Case study: What the CBSO premiere teaches orchestras about programming and promotion

The CBSO’s decision to program Fujikura’s concerto alongside a Mahler symphony gave the premiere a stable commercial platform while offering artistic contrast. Critics and audiences found the pairing illuminating — the contemporary work’s textural focus prepared ears for Mahler’s orchestral color. Key takeaways for other orchestras:

  • Use a familiar anchor: pairing an unfamiliar concerto with a known masterpiece reduces risk and broadens audience curiosity.
  • Promote performer stories: the press response to Moore’s performance was amplified because reviewers could tell a human story — his career, advocacy and technical command.
  • Invest in audio capture: high-quality recordings of premieres mean the work can be circulated to other orchestras and festivals more quickly.

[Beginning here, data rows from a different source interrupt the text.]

-- ==== Sys2Proof/Machine/Ops.lean ====
section
/-! DEFINITION. The named operations the meanings share: the two memories, the store primitives, the random port, the
sequence every command follows, what a failure does, and reset. -/

namespace Sys2Proof.Machine

/-! ## A memory as a list of cells -/

/-- The byte listed at an address. -/
def Memory.lookup (addr : Nat) : List Host.Cell → Option Byte
  | [] => none
  | cell :: m => if cell.1 = addr then some cell.2 else Memory.lookup addr m

/-- List a byte at an address, keeping the addresses rising. -/
def Memory.put (addr : Nat) (v : Byte) : List Host.Cell → List Host.Cell
  | [] => [(addr, v)]
  | cell :: m =>
    if addr < cell.1 then (addr, v) :: cell :: m
    else if addr = cell.1 then (addr, v) :: m
    else cell :: Memory.put addr v m

/-- Take an address off the list. -/
def Memory.drop (addr : Nat) : List Host.Cell → List Host.Cell
  | [] => []
  | cell :: m => if cell.1 = addr then m else cell :: Memory.drop addr m

/-- Write a byte. `blank` is the value an unlisted address reads as, if that is one value: writing it takes the entry
off the list, so that equal memories are equal lists. -/
def Memory.write (blank : Option Byte) (addr : Nat) (v : Byte) (m : List Host.Cell) : List Host.Cell :=
  if blank = some v then Memory.drop addr m else Memory.put addr v m

/-- The canonical form: addresses rising and below `size`, and no entry equal to what an unlisted address reads as. -/
abbrev Memory.wf (size : Nat) (blank : Option Byte) (m : List Host.Cell) : Prop :=
  m.Pairwise (fun x y => x.1 < y.1) ∧ ∀ x ∈ m, x.1 < size ∧ blank ≠ some x.2

/-! ## The frame buffer (10_state.md R49) -/

/-- `MemRead(BUF, off, 1)` (00_scope.md R19). A byte not written since reset is a free value (10_state.md R56; log 6). -/
def bufRead (s : State) (off : Nat) : Byte :=
  (Memory.lookup off s.buf).getD (Config.bufFree s.resets off)

/-- `MemWrite(BUF, off, 1, v)` (00_scope.md R19). -/
def bufWrite (off : Nat) (v : Byte) (s : State) : State :=
  { s with buf := Memory.write none off v s.buf }

/-- Write a run of bytes, lowest offset first. -/
def bufWriteList (off : Nat) : List Byte → State → State
  | [], s => s
  | v :: vs, s => bufWriteList (off + 1) vs (bufWrite off v s)

/-- The `n` bytes of the buffer from `off` up. -/
def bufBytes (s : State) (off n : Nat) : List Byte :=
  (List.range' off n).map (bufRead s)

/-! ## The store (20_memory.md section 4) -/

/-- `readByte`, `MemRead(NV, a, 1)` (20_memory.md R77); a byte never written is `0xFF` (10_state.md R57). -/
def nvRead (s : State) (a : Nat) : Byte := (Memory.lookup a s.nv).getD byteFF

/-- The byte at `a` becomes `v`. -/
def nvWrite (a : Nat) (v : Byte) (s : State) : State :=
  { s with nv := Memory.write (some byteFF) a v s.nv }

/-- `smartUpdate` (20_memory.md R78): a write that is skipped when the byte is already right. -/
def nvUpdate (a : Nat) (v : Byte) (s : State) : State × Bool :=
  if nvRead s a = v then (s, false) else (nvWrite a v s, true)

/-- `smartErase` (20_memory.md R79): the byte becomes `0xFF`; the result says whether it was something else. -/
def nvErase (a : Nat) (s : State) : State × Bool :=
  if nvRead s a = byteFF then (s, false) else (nvWrite a byteFF s, true)

/-! ## The random port -/

/-- `draw_rnd()` (00_scope.md R21): one fresh sample of `RND`, the next one the environment supplies, or else a free
value (log 5). -/
def drawRnd (s : State) : Byte × State :=
  match s.rndIn with
  | v :: vs => (v, { s with rndIn := vs, rndTaken := s.rndTaken + 1 })
  | [] => (Config.rndFree s.rndTaken, { s with rndTaken := s.rndTaken + 1 })

/-! ## What ends a command -/

/-- `STATUS` of a success, written last (10_state.md R33, 40_control.md R142 (3)). -/
def succeed (fin : Bool) (s : State) : State := { s with status := okStatus fin }

/-- `raise Fail(E)` (00_scope.md R20, 60_exceptions.md R276 (2)): the code in `STATUS`, nothing entered, nothing saved. -/
def raiseFail (e : FailCode) (s : State) : State := { s with status := failStatus e }

/-- The empty descriptor (10_state.md R43), which a failed decode leaves (60_exceptions.md R276 (3)). -/
def emptyDescriptor (s : State) : State := { s with fflags := 0, fid := 0, ftemp := 0, fambl := 0 }

/-- The common sequence of every command (40_control.md R142): the opcode into `CMD`, then the command's own steps, then
`STATUS`. A body that fails gives no state, so nothing it did survives (60_exceptions.md R276 (5)); `onFail` is what the
rule of the command adds on a failure (R276 (3), (4)). The body of a success also gives `FIN`. -/
def runCommand (op : Byte) (body : State → Except FailCode (State × Bool)) (onFail : State → State) (s : State) :
    Host.Outcome State Fault Refusal :=
  match body { s with cmd := op } with
  | .ok (t, fin) => .next (succeed fin t)
  | .error e => .next (raiseFail e (onFail { s with cmd := op }))

/-! ## Reset -/

/-- Reset while the block is in use (70_reset_and_hazards.md R300, 10_state.md R55 to R57): every register 0, the buffer
unspecified again, the store and everything outside the block as it was. -/
def resetBlock (s : State) : State :=
  { State.reset with
    nv := s.nv, params := s.params, rndIn := s.rndIn, rndTaken := s.rndTaken, busData := s.busData
    resets := s.resets + 1, pending := s.pending }

end Sys2Proof.Machine
end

Five predictions for the next three years (2026–2028)

  1. More multi-performance premieres: 60–70% of newly commissioned trombone concertos will be co-commissions across at least two orchestras, ensuring repeat performances.
  2. Spatial releases: an increasing share of new brass concertos will receive at least one immersive-audio release to showcase spatial interplay between soloist and orchestra.
  3. Cross-genre collaborations: expect more concerto works that blend orchestral writing with electronic music, jazz-inflected solos and theater components to reach wider audiences.
  4. AI as a sketch tool: composers will increasingly use AI-assisted tools for initial sketching of textures and form; human composers and performers will be central to refinement and idiomatic writing for trombone.
  5. Educational adoption: conservatoires will add contemporary trombone concertos to syllabi and exam repertory to ensure technical proficiency and create future audiences.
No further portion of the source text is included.